Order #2. That the City Council go on record in favor of filing of the attached Home Rule Petition entitled: AN ACT AUTHORIZING THE CITY OF CAMBRIDGE TO INCLUDE A BALLOT QUESTION ON THE NOVEMBER 2, 2021 MUNICIPAL BALLOT RELATIVE TO THE HOME RULE CHARTER. Councillor Nolan, Mayor Siddiqui, Councillor Sobrinho-Wheeler, Councillor Carlone
Charter Right – Toomey
I seriously hope one of the councillors exercises his or her Charter Right to delay this. There were only two extremely-low attendance Zoom meetings on this topic, and the proposal to hand over the authority to approve all appointments to City boards and commissions is nothing more than a power grab guaranteed to politicize all City boards and destroy any possibility of proportionality in the membership of those boards. In short, if five city councillors want to have the Planning Board or any other board be 100% compliant with their point of view (or their endorsing organization’s point of view) they will be able to do so if this proposed change is approved. The other two proposed changes are benign – requiring an annual review of the City Manager’s performance and a review of the Charter every decade (unless 5 city councillor can completely control who participates in the charter review – see above).
Committee Report #1. The Ordinance Committee met on Mar 10, 2021 to continue discussion on the Real Estate Transfer Fee Home Rule Petition.
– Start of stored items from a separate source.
-- ==== Sys2Proof/Tests/Slice0.lean ====
section
/-! SUPPORT. Tests on small states: worked figures of the spec, one step for each, by the section they are taken from
or worked by hand from the rule named; ill-formed commands that WellFormed refuses; and for the statements' hypotheses
states and operands that meet them, at the ends of their ranges. -/

namespace Sys2Proof.Tests

open Sys2Proof Sys2Proof.Machine

set_option Elab.async false

/-! ## States and commands to test with -/

/-- A moment after a time, with a load of 4 230 kg and two force readings. -/
def at_ (elapsed : Nat) (force1 force2 : Int := 0) : Moment :=
  { elapsed := elapsed, load := some 4230, force1 := force1, force2 := force2 }

/-- The state a command leaves. -/
def after (s : State) (c : Instr) : State :=
  match exec c s with
  | .next t => t
  | .fault _ => s
  | .refused _ => s

/-- The straps of the worked cases: PINION_NOM 0, line class 2, WHEEL_CIRC 1 (section 1.8). -/
def straps : Straps :=
  { tare := 60, pinionNom := 0, wheelNom := 0, orient := .endA, carLen := 150, wheelCirc := 1, lineClass := 2
    strict := false, radio := true, radioAddr := 41 }

/-- The STATE of a peer: 17 000 kg, 90 000 N, holding 110 000 N, limit 190 (sections 5.8, 6.5). -/
def report (cabActive : Bool) : StateReport :=
  { StateReport.zero with
    stationState := 3, mass := 170, capacity := 900, holdingCapacity := 1100, localLimit := 190, valley := 1
    cabActive := cabActive }

/-- A FRESH entry heard at reset. -/
def freshEntry (kind : PeerKind) (r : StateReport) : PeerEntry :=
  { state := .fresh, kind := kind, tare := 16000, contents := some r, ageFrom := some 0, lastAlert := none }

/-- A READY station 2 at rest on the rack with a known position, between a traction car and the active cab at
station 4. -/
def ready : State :=
  { State.reset with
    station := { life := .ready, storing := false, droppedAt := none }
    store := { Store.initial with straps := straps }
    rack := { Rack.initial with present := true, lastWheelDir := .up, known := true, markBase := 412300 }
    line := { Line.initial with own := some 1, phase := .complete, bus := .idle }
    peers :=
      ((initialPeers.set 0 (freshEntry .traction (report false))).set 1 { PeerEntry.blank with state := .self }).set 3
        (freshEntry .cab (report true))
    radio := { Radio.initial with status := .alive, supervision := some 0, lostWide := false } }

/-- The same station running: released, moving up at 4 964 mm/s, all limits at 190. -/
def moving : State :=
  { ready with
    rack :=
      { ready.rack with
        standstill := false, movingDir := .up, wheelRef := some 0, toothRef := some 0, wheelSpeed := 4964
        toothSpeed := 4964, reported := 4964 }
    brake := { ready.brake with applied := false }
    speed := { ready.speed with localLimit := 190, enforced := 190, hardRef := 190 } }

/-! ## Codecs and arithmetic -/

/-- The published check value of this polynomial, start value and bit order over the ASCII digits 1 to 9. -/
theorem test_crc_check_value : valleyCheck [0x31, 0x32, 0x33, 0x34, 0x35, 0x36, 0x37, 0x38, 0x39] = 0x29B1 := by
  decide +kernel

/-- Section 3.9: an ALERT of station 5 contends with 00 100, an ORDER of station 2 with 10 001, a STATE of station 3
with 11 010. -/
theorem test_contention_bits :
    (buildFrame 4 (.alert 1 5)).contention = 0b00100 ∧ (buildFrame 1 (.order 0 3 [])).contention = 0b10001
      ∧ (buildFrame 2 (.state StateReport.zero)).contention = 0b11010 := by
  decide +kernel

/-- Section 3.9: stations 2 and 3 stop at the first priority bit of station 5's ALERT, station 3 at the second one of station
2's ORDER, which is sent; station 3 loses its STATE and receives the ALERT. -/
theorem test_contention_readBack :
    let alert := buildFrame 4 (.alert 1 5)
    let order := buildFrame 1 (.order 0 3 [])
    let state := buildFrame 2 (.state StateReport.zero)
    order.readBack alert.wireBits = .lost 1 ∧ state.readBack alert.wireBits = .lost 1
      ∧ state.readBack order.wireBits = .lost 2 ∧ order.readBack (lineOfTwo 0 order.wireBits state.wireBits) = .sent
      ∧ commandsOfTransmission (at_ 16) (at_ 416) state alert.wireBits
        = [.contentionLost (at_ 16), .receiveAlert (at_ 416) 4 1 5] := by
  decide +kernel

/-- Section 3.2: a STATE takes 206 bit times and a JOIN 70; an ALERT of station 5 begins with the start bit, priority 00,
source 100, kind 0101 and length 00010, and ends in seven recessive bits. -/
theorem test_wireBits :
    (buildFrame 2 (.state StateReport.zero)).wireBits.length = 206
      ∧ (buildFrame 0 (.join { number := 1, kind := 0, last := true, rejoin := false, tare := 160 })).wireBits.length = 70
      ∧ (buildFrame 4 (.alert 1 5)).wireBits.take 15
        = [false, false, false, true, false, false, false, true, false, true, false, false, false, true, false]
      ∧ (buildFrame 4 (.alert 1 5)).wireBits.drop 47 = List.replicate 7 true := by
  decide +kernel

/-- R40: a payload of recessive bits alone is read by its length; a length of 25 is bad at the length field, and the line
is then ignored until ten recessive bits in a row. -/
theorem test_readFrame :
    let f := buildFrame 4 (.inspectReply (List.replicate 24 255))
    readFrame (f.wireBits ++ gapBits) = .whole f gapBits
      ∧ readFrame (false :: List.replicate 2 false ++ List.replicate 3 false ++ List.replicate 4 false
          ++ [true, true, false, false, true, false, true])
        = .badLength { f with priority := 0, source := 0, kind := 0, length := 25, payload := [], check := 0 } [false, true]
      ∧ afterTenRecessive 0 (List.replicate 9 true ++ [false] ++ List.replicate 10 true ++ [false]) = some [false] := by
  decide +kernel

/-- A JOIN written out from R45: number 2, kind 1 with the last flag, tare 160. -/
theorem test_join_bytes :
    JoinFields.ofBytes [0x02, 0x60, 0x00, 0xA0]
      = some { number := 2, kind := 1, last := true, rejoin := false, tare := 160 } := by
  decide +kernel

/-- Chapter 5: T[35] = 3 241, T[36] = 3 323; the grade sign is the sign of the component. -/
theorem test_gravity : gravity 350 = 3241 ∧ gravity 360 = 3323 ∧ gravity (-350) = -3241 := by decide +kernel

/-- Section 5.8: v for a_net 228, 330 and 248 at 1 200 ms and 60 m. -/
theorem test_stoppingSpeed :
    stoppingSpeed 228 1200 60000 = { val := 4964, hits := 0 } ∧ stoppingSpeed 330 1200 60000 = { val := 5909, hits := 0 }
      ∧ stoppingSpeed 248 1200 60000 = { val := 5166, hits := 0 } := by
  decide +kernel

/-- A histogram with counts at some bins. -/
def histogramOf (l : List (Fin 32 × Nat)) : Vector Nat 32 :=
  l.foldl (fun h e => h.set e.1 e.2) (Vector.replicate 32 0)

/-- Section 2.8: the wrapping arc. -/
def wrapping : Vector Nat 32 :=
  histogramOf [(27, 1), (29, 3), (30, 9), (31, 14), (0, 16), (1, 12), (2, 5), (3, 2), (8, 1), (14, 1)]

/-- Section 2.8: VALID from 29 to 3, width 7, 61 edges. -/
theorem test_sweep_wraps :
    (sweptWindow wrapping).status = .valid ∧ (sweptWindow wrapping).lower = 29 ∧ (sweptWindow wrapping).upper = 3
      ∧ (sweptWindow wrapping).width = 7 ∧ (sweptWindow wrapping).inArc = 61 := by
  decide +kernel

/-- Section 2.8: with two edges in bin 14 and fifteen in bin 0 the arc runs from 29 to 14 and is too wide. -/
theorem test_sweep_wide :
    let w := sweptWindow ((wrapping.set 14 2).set 0 15)
    w.status = .failWide ∧ w.lower = 29 ∧ w.upper = 14 ∧ w.width = 18 := by
  decide +kernel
Accept Report; Placed on File; Order Adopted as Amended 9-0
The endless quest continues to raise more revenue without any regard to potential impacts. I seriously hope there are enough people in the state legislature who have the capacity to assess the cumulative effect of all these proposals, but I’m not so sure that this is the case. – Robert Winters
I’m no longer sure it’s reasonable to expect any political shifts in Cambridge or Massachusetts during our lifetimes… there are certainly reasonable people around: they’re the ones that wait at red lights or wave you into the gridlock. Enjoy the weather with friends & family; listen to WJIB; don’t let housing or transportation policies make you feel impoverished. If a candidate knocks on your door even though you don’t have a lawn sign, remind them that successful people make their own happiness. They don’t need a politician to do it for them.